[PROBLEM TO WORK ON]
Up to and including the line that contains "(s.setPort n x).dev = s.dev := rfl", repeat each line of the data exactly, starting from the first.

[PROVIDED RECORDS]
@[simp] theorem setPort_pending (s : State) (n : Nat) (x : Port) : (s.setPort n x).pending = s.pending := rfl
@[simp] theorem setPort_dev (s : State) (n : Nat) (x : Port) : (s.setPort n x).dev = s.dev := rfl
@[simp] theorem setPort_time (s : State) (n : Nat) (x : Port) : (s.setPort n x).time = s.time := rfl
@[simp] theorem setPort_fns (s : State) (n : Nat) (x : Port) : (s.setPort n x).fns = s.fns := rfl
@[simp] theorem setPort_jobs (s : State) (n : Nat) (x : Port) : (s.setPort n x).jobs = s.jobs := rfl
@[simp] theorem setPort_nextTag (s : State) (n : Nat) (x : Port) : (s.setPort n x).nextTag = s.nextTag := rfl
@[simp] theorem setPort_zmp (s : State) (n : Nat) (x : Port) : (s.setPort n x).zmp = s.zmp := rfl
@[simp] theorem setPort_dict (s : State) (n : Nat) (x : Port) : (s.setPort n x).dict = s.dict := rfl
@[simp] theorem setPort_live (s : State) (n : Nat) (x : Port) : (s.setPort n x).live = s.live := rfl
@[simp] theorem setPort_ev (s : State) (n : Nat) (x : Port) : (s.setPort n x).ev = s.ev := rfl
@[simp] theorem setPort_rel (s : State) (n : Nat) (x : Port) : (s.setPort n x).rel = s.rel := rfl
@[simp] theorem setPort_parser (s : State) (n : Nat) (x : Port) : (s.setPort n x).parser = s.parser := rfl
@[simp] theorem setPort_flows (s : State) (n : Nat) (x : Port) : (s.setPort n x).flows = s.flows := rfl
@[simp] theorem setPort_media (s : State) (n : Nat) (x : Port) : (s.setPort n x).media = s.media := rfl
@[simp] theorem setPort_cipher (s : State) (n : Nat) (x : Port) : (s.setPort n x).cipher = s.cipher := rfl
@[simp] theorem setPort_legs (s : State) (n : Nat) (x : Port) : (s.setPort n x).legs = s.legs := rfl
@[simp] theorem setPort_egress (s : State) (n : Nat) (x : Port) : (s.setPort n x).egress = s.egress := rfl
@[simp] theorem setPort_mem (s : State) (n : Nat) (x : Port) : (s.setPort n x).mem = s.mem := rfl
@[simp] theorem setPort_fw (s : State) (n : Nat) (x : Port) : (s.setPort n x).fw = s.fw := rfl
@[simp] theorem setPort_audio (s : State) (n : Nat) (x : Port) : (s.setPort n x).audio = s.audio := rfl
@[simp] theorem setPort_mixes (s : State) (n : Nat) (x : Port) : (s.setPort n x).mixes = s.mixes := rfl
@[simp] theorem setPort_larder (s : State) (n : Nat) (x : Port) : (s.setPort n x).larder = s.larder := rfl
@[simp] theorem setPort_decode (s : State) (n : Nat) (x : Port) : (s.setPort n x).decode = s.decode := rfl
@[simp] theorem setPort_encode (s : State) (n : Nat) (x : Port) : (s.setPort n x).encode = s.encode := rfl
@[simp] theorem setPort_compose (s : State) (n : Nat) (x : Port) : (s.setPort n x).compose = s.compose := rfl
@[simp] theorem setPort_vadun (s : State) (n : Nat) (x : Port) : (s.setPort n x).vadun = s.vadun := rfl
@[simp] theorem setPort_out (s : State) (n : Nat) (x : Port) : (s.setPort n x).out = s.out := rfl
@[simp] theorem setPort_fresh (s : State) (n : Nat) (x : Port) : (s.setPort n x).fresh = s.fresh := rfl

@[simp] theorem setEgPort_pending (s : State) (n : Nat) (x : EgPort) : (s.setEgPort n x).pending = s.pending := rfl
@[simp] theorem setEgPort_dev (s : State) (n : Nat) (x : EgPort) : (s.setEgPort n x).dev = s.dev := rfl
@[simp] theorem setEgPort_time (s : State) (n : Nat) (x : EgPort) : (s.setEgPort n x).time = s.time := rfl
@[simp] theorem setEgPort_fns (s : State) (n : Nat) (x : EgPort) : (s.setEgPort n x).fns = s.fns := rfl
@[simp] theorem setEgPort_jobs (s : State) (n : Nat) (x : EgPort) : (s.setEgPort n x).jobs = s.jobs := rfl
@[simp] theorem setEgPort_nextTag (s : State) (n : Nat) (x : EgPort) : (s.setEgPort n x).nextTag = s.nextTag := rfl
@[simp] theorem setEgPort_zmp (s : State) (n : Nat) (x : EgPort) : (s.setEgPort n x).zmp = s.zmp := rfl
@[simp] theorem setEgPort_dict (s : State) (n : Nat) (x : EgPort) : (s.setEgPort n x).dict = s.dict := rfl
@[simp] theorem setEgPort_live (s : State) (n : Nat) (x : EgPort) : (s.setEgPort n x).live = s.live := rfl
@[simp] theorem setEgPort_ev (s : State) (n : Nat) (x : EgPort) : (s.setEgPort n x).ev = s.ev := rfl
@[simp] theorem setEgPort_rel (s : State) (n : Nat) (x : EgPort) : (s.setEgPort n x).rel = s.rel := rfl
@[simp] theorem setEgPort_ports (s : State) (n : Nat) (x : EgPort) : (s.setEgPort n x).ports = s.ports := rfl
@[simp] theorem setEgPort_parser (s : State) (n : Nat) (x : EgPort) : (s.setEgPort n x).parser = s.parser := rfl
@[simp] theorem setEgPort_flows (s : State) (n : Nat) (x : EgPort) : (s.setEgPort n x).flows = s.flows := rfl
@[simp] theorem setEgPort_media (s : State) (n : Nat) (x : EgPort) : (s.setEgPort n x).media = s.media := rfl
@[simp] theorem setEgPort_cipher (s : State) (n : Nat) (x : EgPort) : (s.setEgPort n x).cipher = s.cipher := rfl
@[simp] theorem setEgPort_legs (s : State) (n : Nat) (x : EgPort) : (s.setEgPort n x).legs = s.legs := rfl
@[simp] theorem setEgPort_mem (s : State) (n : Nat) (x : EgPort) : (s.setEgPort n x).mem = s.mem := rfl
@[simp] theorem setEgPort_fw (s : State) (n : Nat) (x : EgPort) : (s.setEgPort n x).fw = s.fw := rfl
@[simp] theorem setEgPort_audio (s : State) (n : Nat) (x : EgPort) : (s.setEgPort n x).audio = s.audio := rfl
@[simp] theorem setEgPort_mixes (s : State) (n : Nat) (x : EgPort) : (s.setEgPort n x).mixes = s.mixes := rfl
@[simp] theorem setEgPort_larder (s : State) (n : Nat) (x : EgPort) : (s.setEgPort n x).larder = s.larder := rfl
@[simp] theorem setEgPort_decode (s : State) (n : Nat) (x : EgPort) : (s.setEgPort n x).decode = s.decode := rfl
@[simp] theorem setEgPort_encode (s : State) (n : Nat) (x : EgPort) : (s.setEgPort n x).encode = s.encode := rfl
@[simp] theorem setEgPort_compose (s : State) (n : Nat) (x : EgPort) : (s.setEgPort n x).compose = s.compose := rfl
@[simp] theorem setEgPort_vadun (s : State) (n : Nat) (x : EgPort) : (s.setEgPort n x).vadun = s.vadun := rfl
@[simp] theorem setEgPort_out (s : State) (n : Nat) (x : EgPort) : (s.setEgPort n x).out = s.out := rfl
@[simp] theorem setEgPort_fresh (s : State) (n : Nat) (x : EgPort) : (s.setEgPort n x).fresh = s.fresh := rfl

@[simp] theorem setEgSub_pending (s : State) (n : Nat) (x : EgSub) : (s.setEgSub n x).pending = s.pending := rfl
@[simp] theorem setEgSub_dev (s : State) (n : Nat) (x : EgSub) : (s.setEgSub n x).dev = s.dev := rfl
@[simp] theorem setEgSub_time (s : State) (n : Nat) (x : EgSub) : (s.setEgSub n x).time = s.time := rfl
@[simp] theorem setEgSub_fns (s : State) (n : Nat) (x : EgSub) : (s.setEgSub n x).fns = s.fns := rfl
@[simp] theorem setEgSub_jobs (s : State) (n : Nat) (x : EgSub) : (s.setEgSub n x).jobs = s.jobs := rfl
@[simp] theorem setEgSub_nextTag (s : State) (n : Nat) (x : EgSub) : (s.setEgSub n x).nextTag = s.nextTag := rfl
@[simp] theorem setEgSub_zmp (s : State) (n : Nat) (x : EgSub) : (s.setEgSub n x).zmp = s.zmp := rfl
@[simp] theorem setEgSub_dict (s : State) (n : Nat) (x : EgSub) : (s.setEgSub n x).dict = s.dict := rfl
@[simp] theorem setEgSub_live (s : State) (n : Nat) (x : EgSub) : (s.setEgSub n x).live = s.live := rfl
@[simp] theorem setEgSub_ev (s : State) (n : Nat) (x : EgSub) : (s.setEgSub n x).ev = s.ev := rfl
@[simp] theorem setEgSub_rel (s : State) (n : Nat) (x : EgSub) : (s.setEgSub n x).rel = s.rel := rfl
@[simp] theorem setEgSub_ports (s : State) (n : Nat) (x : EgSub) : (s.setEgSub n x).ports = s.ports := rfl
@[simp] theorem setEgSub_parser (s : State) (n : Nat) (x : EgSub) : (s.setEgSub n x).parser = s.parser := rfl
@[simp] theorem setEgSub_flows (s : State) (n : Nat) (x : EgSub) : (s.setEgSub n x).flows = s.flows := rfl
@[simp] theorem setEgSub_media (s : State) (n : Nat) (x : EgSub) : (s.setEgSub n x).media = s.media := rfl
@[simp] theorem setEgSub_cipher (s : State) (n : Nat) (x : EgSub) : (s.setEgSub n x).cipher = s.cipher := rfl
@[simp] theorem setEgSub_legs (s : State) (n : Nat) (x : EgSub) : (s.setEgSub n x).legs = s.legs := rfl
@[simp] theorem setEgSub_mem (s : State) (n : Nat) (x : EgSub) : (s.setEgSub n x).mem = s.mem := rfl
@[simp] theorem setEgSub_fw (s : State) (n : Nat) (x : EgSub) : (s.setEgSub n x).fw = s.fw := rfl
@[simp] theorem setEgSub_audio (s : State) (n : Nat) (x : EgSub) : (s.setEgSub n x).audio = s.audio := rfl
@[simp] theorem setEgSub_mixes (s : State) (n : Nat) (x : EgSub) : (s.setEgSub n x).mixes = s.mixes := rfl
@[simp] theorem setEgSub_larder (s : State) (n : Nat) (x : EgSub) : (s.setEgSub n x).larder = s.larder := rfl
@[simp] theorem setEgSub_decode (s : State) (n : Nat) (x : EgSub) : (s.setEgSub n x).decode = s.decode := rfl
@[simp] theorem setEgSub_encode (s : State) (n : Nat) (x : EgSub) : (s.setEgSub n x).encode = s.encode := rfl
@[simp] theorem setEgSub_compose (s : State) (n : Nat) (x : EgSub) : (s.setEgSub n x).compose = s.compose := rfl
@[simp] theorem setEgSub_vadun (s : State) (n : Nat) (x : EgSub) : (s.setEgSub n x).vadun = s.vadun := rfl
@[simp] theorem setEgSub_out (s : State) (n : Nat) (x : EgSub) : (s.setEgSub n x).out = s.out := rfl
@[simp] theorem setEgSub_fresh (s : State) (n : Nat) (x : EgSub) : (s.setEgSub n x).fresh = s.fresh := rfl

[OUTPUT FOR THIS EXERCISE]
@[simp] theorem setPort_pending (s : State) (n : Nat) (x : Port) : (s.setPort n x).pending = s.pending := rfl
@[simp] theorem setPort_dev (s : State) (n : Nat) (x : Port) : (s.setPort n x).dev = s.dev := rfl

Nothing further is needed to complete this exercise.